## WHAT IS REQUIRED
Among the lines of data below, reproduce only those from the one with "(line / 4096)" through the one with "device addresses -/", exactly as they stand, both ends included.

*** Opening of DATA FOR PROCESSING ***

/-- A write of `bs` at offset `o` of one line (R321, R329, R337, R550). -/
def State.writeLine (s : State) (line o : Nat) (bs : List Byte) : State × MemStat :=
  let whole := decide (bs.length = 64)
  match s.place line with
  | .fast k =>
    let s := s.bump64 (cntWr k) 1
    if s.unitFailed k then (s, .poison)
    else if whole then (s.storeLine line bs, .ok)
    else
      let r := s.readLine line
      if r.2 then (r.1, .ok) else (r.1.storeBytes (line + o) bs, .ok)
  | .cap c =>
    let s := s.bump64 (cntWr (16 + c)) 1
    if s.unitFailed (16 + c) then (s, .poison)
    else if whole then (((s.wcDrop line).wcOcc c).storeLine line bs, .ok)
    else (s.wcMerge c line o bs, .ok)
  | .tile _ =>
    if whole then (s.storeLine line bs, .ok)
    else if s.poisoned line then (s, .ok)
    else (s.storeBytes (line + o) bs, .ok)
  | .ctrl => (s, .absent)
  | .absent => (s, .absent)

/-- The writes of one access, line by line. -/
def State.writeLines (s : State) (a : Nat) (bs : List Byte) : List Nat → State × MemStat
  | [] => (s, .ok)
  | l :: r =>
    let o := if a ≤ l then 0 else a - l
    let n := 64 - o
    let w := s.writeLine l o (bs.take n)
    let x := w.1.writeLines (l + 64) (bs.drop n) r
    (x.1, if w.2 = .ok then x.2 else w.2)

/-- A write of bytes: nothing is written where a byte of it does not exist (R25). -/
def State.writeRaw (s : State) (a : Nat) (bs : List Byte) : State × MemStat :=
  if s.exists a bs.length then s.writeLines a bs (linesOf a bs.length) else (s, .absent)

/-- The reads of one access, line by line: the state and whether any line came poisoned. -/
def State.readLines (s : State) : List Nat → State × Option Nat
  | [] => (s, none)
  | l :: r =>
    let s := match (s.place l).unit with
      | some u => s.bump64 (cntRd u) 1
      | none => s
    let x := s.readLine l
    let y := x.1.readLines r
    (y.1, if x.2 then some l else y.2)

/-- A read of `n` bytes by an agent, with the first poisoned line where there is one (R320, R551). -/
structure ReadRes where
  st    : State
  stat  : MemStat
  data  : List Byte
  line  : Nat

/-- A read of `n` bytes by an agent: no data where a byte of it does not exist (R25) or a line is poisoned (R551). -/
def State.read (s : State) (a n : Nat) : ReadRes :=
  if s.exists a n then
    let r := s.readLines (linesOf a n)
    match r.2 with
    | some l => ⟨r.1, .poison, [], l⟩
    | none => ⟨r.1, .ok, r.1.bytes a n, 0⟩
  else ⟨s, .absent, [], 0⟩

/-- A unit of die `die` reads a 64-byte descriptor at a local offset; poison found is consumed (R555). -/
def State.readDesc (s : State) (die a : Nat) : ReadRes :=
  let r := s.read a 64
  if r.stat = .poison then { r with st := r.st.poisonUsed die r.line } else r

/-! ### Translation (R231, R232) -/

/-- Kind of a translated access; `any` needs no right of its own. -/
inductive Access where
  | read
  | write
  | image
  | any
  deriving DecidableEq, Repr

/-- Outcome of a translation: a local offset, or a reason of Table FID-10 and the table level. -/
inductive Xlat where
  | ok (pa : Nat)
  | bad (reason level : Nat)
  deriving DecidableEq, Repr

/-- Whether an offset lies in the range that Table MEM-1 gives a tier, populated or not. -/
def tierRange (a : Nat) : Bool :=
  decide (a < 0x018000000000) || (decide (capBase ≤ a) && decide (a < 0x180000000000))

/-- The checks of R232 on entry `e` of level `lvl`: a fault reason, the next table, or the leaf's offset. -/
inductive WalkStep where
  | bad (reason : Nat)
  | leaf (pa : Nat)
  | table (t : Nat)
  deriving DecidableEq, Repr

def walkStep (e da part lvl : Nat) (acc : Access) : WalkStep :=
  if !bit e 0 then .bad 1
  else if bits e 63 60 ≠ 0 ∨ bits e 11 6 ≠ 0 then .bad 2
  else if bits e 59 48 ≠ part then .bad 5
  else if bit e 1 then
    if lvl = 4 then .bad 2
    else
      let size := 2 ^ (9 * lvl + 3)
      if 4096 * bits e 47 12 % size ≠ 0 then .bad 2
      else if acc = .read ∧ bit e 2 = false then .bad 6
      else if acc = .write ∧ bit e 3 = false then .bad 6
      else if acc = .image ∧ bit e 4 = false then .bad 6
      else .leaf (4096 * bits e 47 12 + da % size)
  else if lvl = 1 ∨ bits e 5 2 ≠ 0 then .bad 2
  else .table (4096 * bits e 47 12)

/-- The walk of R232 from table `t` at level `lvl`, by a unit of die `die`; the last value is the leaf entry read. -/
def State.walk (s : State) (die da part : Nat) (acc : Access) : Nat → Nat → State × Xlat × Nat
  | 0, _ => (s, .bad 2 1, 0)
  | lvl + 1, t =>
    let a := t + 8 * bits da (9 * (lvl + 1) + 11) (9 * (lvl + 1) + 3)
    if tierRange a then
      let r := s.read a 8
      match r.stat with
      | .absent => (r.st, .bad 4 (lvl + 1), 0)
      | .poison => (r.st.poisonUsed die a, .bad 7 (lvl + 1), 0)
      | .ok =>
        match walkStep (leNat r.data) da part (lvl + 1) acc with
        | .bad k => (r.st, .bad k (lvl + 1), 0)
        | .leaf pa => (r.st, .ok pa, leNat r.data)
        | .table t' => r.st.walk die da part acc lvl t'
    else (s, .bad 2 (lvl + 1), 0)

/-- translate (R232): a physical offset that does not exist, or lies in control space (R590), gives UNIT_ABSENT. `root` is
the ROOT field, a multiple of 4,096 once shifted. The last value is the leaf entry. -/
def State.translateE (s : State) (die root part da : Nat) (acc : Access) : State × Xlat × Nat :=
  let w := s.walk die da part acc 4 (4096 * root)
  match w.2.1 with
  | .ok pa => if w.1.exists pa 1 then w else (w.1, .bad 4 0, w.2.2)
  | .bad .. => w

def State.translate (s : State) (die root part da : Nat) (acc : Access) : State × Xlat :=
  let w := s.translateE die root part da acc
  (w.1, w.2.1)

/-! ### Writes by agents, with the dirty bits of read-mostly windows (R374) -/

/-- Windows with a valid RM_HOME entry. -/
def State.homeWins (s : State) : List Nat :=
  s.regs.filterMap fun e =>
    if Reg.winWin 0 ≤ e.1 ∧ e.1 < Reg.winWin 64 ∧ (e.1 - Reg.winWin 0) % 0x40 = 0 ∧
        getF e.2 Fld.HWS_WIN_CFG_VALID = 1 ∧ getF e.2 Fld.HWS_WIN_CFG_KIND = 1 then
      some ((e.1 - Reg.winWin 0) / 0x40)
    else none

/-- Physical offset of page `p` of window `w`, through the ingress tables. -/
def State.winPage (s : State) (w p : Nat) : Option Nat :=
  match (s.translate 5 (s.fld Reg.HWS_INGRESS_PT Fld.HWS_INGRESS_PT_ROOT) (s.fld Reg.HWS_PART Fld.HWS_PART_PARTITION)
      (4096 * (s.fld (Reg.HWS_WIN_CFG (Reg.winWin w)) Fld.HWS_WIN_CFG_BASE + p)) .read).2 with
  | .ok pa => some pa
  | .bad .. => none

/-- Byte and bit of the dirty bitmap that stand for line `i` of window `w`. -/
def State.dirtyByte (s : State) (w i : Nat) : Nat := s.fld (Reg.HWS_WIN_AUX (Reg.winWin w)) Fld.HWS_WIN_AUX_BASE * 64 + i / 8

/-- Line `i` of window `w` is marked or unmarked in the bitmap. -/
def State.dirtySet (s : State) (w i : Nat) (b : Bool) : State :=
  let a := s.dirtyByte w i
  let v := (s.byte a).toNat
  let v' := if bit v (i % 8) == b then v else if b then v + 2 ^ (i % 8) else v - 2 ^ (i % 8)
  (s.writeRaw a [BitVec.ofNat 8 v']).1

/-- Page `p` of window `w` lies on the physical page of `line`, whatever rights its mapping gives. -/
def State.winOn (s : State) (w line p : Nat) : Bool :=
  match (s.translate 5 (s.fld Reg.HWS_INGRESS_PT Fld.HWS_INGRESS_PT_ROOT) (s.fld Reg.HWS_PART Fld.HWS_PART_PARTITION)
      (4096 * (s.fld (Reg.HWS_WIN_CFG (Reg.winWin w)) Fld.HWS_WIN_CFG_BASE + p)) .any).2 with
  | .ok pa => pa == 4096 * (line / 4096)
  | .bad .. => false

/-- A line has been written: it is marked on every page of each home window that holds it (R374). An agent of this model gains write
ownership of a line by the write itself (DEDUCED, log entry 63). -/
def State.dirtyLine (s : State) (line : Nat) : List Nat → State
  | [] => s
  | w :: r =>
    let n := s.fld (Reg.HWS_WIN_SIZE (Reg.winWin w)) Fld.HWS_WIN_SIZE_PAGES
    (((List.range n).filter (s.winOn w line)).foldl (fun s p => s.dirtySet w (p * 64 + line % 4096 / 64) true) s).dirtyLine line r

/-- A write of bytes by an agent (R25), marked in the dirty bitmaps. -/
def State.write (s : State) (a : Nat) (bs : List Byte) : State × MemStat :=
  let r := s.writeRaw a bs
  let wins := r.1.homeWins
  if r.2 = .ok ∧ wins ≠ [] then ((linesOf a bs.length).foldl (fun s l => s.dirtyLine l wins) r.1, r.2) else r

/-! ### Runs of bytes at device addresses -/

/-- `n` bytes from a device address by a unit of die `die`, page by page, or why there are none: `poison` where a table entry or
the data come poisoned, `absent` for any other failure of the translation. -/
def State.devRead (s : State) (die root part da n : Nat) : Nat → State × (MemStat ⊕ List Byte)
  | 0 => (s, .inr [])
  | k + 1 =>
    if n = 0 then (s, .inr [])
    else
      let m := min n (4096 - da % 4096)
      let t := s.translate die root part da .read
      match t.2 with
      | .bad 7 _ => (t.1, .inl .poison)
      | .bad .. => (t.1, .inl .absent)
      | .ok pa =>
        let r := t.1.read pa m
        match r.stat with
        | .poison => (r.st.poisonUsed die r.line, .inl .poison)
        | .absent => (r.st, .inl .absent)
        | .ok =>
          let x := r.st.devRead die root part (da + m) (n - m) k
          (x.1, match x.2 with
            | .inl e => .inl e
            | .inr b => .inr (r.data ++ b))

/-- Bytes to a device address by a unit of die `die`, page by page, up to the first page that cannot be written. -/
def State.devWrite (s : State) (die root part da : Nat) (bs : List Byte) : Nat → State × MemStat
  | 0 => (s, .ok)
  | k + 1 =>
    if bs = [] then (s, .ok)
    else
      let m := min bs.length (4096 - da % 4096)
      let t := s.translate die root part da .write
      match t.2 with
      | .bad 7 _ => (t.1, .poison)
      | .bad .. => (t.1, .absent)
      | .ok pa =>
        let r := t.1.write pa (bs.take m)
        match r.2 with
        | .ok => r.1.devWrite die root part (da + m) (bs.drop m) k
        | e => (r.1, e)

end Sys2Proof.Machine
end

*** Close of DATA FOR PROCESSING ***
*** Opening of DATA FOR PROCESSING ***

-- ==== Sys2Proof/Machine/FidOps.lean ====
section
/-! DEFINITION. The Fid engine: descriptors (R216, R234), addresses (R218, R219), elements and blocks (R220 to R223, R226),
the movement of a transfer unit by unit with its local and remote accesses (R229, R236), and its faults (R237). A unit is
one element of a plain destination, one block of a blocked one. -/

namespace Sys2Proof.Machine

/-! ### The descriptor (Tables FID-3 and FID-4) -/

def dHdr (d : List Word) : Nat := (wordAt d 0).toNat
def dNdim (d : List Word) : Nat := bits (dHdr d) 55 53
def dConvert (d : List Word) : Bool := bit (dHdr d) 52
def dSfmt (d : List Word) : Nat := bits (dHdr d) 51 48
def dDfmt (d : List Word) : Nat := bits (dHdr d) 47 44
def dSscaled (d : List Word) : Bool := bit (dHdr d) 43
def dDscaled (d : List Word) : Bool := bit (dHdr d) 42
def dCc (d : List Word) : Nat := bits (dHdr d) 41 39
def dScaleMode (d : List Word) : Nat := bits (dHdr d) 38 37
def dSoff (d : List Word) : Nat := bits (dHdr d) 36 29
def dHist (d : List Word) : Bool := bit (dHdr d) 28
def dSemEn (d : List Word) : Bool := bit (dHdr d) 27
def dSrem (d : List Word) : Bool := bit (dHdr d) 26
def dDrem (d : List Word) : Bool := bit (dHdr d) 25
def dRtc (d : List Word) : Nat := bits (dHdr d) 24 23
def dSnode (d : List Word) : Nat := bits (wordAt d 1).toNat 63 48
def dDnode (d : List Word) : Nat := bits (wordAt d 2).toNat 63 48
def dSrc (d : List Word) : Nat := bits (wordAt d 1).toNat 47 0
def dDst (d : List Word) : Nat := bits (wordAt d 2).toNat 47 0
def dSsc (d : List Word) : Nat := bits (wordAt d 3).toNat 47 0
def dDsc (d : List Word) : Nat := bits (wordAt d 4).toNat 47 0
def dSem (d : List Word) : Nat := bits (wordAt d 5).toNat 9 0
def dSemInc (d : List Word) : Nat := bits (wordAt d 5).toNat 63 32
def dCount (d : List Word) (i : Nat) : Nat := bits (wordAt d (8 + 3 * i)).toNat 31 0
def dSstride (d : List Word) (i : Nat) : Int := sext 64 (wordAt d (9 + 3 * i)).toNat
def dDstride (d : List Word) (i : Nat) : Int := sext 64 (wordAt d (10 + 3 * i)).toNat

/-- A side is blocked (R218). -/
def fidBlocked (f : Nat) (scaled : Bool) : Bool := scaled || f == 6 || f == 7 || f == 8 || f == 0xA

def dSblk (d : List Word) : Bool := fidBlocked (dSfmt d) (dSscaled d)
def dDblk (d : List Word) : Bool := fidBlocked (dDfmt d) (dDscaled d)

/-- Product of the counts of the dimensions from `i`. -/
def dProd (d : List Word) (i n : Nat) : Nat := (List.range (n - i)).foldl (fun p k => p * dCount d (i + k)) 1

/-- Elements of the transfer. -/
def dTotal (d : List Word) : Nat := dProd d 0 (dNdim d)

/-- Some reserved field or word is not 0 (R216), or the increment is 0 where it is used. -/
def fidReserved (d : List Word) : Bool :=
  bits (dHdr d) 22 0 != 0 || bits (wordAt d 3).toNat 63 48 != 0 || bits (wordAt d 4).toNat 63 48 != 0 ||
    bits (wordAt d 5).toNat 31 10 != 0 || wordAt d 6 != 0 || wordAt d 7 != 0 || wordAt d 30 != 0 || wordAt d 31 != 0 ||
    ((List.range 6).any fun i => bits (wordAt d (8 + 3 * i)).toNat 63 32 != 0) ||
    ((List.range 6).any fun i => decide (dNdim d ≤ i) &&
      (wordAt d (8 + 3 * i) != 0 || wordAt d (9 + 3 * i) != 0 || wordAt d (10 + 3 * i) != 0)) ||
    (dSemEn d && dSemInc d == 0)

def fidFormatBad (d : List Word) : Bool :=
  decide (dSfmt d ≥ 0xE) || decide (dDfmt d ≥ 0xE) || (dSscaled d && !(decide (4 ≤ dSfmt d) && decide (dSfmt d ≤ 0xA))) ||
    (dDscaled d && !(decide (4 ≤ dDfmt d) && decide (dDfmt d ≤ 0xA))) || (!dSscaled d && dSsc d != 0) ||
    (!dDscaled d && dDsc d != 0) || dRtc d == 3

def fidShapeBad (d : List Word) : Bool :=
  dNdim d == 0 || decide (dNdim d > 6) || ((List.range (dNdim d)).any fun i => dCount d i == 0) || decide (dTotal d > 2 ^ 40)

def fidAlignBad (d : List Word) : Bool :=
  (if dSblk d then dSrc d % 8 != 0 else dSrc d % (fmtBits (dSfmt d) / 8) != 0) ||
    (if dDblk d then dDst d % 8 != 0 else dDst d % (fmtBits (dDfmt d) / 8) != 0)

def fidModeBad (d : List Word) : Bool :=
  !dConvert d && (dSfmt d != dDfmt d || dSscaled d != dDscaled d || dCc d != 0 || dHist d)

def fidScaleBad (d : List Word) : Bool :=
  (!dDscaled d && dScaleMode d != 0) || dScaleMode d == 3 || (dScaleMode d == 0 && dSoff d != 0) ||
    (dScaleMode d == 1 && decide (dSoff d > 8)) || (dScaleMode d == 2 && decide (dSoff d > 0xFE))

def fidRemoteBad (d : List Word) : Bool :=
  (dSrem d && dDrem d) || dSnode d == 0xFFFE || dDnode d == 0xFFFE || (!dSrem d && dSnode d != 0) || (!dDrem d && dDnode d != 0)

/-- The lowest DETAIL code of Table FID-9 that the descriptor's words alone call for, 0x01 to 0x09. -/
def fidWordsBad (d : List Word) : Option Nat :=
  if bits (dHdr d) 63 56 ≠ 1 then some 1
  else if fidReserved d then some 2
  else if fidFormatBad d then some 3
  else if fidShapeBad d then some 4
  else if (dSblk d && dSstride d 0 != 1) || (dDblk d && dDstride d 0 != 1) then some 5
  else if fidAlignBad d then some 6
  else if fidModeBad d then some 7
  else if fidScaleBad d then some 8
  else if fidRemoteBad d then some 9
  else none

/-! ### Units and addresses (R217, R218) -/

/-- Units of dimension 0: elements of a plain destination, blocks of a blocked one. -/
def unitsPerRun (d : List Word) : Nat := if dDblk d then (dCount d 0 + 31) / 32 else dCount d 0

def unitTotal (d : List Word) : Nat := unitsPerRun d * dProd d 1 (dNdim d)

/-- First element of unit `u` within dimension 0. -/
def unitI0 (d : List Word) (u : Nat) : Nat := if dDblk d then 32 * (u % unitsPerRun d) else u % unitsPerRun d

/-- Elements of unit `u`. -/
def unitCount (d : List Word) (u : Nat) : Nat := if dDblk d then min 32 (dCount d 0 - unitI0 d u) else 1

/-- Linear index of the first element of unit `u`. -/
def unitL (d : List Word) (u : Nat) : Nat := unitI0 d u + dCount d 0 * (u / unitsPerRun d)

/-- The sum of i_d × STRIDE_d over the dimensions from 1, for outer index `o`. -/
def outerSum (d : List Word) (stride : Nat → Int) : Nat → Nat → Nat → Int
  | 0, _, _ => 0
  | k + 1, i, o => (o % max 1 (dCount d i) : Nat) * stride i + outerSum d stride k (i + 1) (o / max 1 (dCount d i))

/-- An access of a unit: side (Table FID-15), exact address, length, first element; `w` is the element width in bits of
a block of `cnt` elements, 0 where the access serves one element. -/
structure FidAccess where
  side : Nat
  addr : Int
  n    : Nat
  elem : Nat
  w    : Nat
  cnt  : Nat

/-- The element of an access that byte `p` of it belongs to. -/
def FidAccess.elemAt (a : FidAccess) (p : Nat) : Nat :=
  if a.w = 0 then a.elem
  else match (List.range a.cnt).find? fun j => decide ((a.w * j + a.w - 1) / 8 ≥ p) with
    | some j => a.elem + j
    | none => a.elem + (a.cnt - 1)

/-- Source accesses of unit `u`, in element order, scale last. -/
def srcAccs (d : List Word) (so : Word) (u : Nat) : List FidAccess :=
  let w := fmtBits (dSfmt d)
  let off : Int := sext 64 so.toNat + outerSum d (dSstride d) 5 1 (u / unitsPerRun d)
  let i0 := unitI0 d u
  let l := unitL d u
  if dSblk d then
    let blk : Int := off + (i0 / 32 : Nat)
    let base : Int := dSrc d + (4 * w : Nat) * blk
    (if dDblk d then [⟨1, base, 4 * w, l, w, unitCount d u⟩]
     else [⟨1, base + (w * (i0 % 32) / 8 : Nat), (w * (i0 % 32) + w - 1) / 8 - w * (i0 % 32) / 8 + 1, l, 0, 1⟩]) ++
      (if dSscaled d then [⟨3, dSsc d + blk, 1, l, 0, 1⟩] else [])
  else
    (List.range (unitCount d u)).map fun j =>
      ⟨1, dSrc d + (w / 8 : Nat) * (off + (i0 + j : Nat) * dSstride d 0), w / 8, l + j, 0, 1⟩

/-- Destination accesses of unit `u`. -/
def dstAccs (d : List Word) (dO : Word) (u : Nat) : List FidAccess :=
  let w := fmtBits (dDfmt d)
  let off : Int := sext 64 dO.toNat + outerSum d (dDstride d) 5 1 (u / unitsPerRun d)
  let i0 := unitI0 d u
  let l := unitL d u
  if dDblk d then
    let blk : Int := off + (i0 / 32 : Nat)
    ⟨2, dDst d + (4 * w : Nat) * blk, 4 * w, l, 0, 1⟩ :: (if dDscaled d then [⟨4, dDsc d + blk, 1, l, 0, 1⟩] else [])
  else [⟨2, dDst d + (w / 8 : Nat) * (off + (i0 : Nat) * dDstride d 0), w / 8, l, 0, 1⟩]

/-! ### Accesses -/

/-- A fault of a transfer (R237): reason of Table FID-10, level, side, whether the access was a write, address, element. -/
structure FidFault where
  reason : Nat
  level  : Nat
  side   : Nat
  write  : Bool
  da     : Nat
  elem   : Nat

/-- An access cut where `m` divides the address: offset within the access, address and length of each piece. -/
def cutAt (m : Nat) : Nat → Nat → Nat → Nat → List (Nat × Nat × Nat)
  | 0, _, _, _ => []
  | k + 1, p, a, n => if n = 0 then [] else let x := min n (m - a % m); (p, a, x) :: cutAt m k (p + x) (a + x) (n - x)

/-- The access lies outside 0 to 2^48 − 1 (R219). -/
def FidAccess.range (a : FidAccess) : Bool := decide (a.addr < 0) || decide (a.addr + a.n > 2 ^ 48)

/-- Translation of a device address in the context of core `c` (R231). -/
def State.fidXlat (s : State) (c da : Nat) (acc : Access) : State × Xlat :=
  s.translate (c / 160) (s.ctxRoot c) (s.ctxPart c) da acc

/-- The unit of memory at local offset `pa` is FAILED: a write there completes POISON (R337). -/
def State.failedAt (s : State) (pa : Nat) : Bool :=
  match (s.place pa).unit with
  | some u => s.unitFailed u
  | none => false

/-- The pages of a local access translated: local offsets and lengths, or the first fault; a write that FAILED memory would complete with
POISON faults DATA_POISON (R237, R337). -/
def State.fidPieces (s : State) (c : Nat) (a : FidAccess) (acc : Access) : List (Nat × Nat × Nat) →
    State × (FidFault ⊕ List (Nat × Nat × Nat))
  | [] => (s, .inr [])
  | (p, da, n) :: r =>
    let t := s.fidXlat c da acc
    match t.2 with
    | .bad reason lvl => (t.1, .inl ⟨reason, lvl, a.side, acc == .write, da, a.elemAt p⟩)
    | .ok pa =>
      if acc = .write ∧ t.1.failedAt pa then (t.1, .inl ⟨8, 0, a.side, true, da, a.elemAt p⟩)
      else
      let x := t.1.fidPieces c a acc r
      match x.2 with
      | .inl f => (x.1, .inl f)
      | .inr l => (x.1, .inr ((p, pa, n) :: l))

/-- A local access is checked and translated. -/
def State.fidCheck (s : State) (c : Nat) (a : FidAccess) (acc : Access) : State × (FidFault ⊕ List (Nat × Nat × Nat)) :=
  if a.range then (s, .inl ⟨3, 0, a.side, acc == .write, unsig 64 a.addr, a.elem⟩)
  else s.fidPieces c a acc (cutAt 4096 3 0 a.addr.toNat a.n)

*** Close of DATA FOR PROCESSING ***

## RESPONSE TO THE TASK
  | .ok pa => pa == 4096 * (line / 4096)
  | .bad .. => false

/-- A line has been written: it is marked on every page of each home window that holds it (R374). An agent of this model gains write
ownership of a line by the write itself (DEDUCED, log entry 63). -/
def State.dirtyLine (s : State) (line : Nat) : List Nat → State
  | [] => s
  | w :: r =>
    let n := s.fld (Reg.HWS_WIN_SIZE (Reg.winWin w)) Fld.HWS_WIN_SIZE_PAGES
    (((List.range n).filter (s.winOn w line)).foldl (fun s p => s.dirtySet w (p * 64 + line % 4096 / 64) true) s).dirtyLine line r

/-- A write of bytes by an agent (R25), marked in the dirty bitmaps. -/
def State.write (s : State) (a : Nat) (bs : List Byte) : State × MemStat :=
  let r := s.writeRaw a bs
  let wins := r.1.homeWins
  if r.2 = .ok ∧ wins ≠ [] then ((linesOf a bs.length).foldl (fun s l => s.dirtyLine l wins) r.1, r.2) else r

/-! ### Runs of bytes at device addresses -/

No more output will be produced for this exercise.